Top of Listed entries

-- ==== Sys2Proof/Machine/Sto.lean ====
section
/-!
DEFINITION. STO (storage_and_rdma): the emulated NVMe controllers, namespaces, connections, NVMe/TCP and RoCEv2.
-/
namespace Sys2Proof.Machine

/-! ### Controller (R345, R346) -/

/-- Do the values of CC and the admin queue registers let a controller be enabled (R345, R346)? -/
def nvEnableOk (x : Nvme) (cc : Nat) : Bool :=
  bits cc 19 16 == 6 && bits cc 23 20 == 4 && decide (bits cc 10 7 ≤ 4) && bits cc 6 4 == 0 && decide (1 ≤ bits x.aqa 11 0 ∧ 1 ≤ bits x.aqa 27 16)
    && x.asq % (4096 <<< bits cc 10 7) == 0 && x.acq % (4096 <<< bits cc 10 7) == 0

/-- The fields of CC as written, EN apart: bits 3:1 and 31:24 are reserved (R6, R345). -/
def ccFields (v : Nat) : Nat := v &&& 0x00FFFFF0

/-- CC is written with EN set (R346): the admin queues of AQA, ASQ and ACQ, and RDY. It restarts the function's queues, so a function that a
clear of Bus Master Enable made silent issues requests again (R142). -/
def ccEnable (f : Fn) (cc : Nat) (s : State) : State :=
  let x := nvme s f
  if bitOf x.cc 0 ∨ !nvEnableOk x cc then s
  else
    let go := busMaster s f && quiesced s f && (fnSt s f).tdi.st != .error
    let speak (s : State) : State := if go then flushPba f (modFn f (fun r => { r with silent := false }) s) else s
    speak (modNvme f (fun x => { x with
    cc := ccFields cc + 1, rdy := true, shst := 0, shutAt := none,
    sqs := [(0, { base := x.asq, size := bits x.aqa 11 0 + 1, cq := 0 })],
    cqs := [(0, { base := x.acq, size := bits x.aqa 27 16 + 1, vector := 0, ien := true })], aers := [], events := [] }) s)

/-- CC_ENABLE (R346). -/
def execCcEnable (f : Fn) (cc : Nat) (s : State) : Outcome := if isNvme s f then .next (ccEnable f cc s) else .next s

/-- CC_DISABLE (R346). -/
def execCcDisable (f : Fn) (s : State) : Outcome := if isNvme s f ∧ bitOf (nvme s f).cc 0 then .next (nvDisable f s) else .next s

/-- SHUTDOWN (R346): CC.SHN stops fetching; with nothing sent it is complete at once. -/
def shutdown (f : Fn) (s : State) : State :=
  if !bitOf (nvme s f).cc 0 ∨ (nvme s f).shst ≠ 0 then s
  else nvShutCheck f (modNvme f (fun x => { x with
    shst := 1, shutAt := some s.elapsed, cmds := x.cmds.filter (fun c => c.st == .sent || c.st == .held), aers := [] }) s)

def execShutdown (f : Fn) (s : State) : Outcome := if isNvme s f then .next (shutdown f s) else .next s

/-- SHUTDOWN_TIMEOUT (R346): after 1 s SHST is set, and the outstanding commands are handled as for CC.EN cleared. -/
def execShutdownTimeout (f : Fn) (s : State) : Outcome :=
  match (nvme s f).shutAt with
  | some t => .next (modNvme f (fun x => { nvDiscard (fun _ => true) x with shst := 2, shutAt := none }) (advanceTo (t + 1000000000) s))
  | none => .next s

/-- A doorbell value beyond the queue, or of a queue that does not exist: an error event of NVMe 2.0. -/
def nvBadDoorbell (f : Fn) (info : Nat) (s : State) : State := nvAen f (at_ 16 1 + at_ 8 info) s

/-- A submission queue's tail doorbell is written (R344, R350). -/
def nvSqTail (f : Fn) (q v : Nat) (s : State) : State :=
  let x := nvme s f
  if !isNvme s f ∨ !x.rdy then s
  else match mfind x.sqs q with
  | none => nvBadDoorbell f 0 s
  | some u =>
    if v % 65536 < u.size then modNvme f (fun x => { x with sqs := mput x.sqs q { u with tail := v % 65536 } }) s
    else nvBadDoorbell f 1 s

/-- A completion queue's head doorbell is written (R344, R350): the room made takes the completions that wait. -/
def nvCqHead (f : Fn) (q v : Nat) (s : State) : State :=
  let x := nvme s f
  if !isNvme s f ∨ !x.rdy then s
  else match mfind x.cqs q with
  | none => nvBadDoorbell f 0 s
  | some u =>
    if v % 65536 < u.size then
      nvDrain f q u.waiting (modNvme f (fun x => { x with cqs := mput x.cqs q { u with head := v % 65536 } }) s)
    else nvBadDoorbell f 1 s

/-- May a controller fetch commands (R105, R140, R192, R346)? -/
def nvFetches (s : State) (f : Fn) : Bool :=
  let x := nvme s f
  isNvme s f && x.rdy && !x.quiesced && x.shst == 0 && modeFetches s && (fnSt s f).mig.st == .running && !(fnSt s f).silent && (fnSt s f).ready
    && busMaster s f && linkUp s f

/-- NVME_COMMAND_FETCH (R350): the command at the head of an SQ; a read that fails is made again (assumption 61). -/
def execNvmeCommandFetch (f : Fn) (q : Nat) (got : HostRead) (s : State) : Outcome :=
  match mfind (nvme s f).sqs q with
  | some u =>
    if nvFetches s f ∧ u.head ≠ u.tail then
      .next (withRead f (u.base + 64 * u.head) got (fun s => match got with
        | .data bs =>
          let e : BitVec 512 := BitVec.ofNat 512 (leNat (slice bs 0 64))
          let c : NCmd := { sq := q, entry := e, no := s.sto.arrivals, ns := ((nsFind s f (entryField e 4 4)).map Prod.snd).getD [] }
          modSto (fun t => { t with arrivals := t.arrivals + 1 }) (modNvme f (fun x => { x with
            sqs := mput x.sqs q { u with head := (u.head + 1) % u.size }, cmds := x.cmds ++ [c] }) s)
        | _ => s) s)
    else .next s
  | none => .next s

Bottom of Listed entries
Top of Listed entries

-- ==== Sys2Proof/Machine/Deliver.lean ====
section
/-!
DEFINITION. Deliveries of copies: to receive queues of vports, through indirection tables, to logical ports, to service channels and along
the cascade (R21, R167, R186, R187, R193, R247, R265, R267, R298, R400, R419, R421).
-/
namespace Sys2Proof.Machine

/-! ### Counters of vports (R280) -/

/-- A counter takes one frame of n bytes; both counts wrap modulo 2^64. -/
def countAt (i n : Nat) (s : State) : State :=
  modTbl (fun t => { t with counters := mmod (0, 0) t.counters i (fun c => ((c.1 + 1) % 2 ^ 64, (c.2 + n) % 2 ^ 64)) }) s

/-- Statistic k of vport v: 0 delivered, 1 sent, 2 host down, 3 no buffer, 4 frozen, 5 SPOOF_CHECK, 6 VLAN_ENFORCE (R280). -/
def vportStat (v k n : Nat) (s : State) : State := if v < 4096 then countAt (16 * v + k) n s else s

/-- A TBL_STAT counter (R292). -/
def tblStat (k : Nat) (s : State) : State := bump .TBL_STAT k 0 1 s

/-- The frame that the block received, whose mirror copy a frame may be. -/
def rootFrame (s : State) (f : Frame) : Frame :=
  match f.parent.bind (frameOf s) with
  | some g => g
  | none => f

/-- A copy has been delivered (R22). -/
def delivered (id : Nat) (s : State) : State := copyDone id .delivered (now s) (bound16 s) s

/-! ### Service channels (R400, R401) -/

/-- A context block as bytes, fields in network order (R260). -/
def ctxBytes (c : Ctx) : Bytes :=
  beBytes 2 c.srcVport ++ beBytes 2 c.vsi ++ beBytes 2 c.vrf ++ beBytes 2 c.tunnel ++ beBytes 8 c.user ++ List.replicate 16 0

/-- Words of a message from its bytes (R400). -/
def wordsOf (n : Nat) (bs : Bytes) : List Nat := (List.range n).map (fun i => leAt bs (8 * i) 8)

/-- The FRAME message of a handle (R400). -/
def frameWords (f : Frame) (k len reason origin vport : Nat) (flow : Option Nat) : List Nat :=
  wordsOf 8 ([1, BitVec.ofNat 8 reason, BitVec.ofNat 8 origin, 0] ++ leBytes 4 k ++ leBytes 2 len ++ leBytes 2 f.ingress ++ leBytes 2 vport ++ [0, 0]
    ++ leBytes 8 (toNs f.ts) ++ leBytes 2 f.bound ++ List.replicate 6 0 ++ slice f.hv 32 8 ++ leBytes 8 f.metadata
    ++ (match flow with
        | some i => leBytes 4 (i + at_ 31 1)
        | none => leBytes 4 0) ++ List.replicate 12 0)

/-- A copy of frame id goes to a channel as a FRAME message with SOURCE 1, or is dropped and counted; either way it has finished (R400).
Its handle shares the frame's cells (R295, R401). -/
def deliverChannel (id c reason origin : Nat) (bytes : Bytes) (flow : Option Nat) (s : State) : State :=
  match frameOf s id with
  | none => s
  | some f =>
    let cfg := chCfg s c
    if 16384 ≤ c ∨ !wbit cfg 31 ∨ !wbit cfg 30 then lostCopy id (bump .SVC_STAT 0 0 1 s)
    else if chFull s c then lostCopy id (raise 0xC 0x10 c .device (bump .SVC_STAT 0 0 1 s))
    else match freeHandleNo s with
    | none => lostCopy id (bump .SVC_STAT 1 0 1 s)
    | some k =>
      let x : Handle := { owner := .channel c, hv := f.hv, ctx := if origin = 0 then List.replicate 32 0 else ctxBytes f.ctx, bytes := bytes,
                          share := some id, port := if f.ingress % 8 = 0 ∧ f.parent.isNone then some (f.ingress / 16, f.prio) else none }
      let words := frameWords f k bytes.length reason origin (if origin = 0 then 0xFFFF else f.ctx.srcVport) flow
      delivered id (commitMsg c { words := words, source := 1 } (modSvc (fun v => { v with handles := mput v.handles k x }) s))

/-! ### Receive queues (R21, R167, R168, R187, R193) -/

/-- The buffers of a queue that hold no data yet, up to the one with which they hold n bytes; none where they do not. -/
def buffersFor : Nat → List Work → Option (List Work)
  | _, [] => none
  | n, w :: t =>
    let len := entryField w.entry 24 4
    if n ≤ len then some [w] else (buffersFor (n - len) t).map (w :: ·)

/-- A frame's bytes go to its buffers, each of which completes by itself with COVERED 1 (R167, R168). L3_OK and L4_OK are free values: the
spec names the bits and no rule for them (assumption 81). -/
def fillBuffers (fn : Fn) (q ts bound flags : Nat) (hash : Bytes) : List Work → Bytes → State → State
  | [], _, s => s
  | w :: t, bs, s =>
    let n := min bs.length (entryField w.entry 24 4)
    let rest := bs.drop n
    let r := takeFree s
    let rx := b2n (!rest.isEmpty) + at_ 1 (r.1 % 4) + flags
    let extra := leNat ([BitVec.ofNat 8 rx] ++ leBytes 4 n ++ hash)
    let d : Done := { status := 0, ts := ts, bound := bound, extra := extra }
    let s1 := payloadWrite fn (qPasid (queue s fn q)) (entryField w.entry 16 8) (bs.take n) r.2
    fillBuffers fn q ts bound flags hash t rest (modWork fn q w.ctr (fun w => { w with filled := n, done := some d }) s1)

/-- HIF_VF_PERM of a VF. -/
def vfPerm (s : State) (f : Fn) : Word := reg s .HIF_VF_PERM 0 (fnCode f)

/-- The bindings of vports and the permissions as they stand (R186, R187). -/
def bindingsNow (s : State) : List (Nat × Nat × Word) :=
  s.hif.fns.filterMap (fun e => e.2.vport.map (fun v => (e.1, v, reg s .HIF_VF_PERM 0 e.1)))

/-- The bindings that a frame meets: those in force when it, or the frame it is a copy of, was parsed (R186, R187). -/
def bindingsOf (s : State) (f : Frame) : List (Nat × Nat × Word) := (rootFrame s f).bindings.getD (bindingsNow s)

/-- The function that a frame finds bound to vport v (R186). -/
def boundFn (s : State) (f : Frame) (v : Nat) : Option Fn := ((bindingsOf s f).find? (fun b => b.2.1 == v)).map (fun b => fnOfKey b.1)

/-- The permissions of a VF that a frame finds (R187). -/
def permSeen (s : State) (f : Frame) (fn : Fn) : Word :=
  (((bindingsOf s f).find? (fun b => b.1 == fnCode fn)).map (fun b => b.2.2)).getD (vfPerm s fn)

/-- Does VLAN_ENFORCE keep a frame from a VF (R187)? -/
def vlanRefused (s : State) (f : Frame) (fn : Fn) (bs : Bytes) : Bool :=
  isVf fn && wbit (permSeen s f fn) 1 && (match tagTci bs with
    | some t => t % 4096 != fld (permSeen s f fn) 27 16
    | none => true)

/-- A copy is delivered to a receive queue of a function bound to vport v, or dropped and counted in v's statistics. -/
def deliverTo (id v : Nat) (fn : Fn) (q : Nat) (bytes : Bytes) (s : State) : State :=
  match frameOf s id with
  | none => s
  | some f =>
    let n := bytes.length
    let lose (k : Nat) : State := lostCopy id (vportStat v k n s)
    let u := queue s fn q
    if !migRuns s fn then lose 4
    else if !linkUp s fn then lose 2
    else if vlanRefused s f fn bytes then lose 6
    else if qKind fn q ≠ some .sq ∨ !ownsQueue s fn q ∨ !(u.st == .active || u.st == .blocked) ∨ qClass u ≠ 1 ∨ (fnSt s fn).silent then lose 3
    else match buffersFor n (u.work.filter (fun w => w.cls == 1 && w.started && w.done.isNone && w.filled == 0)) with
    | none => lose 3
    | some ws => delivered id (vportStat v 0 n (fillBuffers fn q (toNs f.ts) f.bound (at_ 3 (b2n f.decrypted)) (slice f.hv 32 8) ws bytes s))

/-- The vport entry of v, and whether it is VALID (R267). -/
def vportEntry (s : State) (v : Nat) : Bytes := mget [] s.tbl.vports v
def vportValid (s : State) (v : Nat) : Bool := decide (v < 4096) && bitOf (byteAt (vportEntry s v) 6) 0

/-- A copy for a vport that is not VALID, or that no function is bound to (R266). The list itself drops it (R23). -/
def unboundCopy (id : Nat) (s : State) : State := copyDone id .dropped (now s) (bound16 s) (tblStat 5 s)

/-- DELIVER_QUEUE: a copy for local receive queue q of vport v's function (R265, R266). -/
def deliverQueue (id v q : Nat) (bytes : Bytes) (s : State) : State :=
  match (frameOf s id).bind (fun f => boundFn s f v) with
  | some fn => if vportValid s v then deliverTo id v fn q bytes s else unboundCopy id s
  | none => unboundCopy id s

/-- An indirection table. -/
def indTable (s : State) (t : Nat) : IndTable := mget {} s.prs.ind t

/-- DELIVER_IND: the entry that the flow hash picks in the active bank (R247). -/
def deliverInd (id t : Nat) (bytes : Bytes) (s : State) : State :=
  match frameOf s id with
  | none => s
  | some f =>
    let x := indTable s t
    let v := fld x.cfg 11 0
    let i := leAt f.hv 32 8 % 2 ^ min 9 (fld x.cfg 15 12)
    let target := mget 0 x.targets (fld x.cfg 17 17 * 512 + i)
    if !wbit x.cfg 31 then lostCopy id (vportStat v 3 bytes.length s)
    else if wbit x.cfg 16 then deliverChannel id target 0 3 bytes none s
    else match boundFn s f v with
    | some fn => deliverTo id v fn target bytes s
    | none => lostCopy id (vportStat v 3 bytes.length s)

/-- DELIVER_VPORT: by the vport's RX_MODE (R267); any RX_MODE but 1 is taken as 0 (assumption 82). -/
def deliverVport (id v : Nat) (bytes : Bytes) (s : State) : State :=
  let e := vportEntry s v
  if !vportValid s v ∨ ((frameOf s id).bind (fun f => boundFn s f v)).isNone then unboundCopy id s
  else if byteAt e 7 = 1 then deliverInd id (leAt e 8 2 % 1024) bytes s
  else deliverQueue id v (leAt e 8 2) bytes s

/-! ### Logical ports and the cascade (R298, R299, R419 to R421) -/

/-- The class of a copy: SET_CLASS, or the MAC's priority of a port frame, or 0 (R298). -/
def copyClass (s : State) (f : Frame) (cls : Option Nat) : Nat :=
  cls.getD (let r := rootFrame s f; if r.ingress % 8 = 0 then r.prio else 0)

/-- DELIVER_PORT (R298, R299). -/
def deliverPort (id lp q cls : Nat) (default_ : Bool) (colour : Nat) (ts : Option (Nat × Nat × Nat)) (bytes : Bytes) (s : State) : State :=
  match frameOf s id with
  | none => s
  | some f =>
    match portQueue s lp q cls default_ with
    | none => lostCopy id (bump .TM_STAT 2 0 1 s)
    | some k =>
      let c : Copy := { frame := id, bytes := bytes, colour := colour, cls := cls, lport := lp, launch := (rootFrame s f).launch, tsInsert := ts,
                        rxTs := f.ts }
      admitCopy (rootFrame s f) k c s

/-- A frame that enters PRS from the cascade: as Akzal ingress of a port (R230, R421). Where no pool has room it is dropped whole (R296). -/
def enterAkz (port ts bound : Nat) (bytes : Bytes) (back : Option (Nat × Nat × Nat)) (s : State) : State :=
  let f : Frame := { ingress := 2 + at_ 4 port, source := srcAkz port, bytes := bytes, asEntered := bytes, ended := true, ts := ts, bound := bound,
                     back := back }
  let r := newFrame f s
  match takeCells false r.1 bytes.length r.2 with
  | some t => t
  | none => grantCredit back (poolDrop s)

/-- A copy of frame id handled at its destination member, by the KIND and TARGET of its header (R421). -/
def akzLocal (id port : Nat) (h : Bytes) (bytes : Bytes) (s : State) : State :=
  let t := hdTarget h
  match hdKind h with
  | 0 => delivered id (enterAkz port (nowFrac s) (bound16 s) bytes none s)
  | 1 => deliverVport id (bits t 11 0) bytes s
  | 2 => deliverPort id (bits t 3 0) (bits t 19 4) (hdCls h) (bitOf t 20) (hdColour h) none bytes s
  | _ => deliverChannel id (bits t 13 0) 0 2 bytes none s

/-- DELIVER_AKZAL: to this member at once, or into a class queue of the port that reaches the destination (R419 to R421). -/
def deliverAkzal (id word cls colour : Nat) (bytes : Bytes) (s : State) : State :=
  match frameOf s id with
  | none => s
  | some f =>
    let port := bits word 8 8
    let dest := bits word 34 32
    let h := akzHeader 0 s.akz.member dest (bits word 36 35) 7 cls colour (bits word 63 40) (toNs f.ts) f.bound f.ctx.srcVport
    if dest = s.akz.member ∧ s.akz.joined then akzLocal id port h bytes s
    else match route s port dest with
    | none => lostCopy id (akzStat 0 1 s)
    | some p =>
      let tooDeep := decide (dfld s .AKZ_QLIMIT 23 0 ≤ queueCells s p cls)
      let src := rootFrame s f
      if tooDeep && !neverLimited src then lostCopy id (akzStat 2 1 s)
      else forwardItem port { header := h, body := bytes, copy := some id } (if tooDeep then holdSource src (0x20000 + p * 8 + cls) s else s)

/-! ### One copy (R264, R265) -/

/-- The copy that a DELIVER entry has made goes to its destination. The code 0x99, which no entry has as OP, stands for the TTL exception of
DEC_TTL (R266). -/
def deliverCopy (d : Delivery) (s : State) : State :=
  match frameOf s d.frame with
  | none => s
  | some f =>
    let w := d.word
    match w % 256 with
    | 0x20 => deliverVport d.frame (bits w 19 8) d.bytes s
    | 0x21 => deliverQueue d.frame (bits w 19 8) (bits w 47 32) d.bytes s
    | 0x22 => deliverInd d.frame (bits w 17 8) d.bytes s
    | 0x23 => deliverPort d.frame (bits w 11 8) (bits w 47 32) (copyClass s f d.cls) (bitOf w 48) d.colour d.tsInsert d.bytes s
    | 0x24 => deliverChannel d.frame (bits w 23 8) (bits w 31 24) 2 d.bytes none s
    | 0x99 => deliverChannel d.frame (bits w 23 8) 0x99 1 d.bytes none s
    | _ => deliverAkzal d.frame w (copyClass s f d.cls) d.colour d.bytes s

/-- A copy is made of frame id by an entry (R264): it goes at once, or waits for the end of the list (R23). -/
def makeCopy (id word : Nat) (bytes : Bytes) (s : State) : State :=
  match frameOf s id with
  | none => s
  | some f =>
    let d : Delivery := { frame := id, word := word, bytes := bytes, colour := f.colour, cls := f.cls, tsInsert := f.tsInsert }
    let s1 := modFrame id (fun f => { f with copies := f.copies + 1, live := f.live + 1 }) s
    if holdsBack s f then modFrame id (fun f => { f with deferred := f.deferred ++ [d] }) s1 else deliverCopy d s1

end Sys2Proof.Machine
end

Bottom of Listed entries

From the data, pick out every line that includes "buffersFor".

def buffersFor : Nat → List Work → Option (List Work)
    if n ≤ len then some [w] else (buffersFor (n - len) t).map (w :: ·)
    else match buffersFor n (u.work.filter (fun w => w.cls == 1 && w.started && w.done.isNone && w.filled == 0)) with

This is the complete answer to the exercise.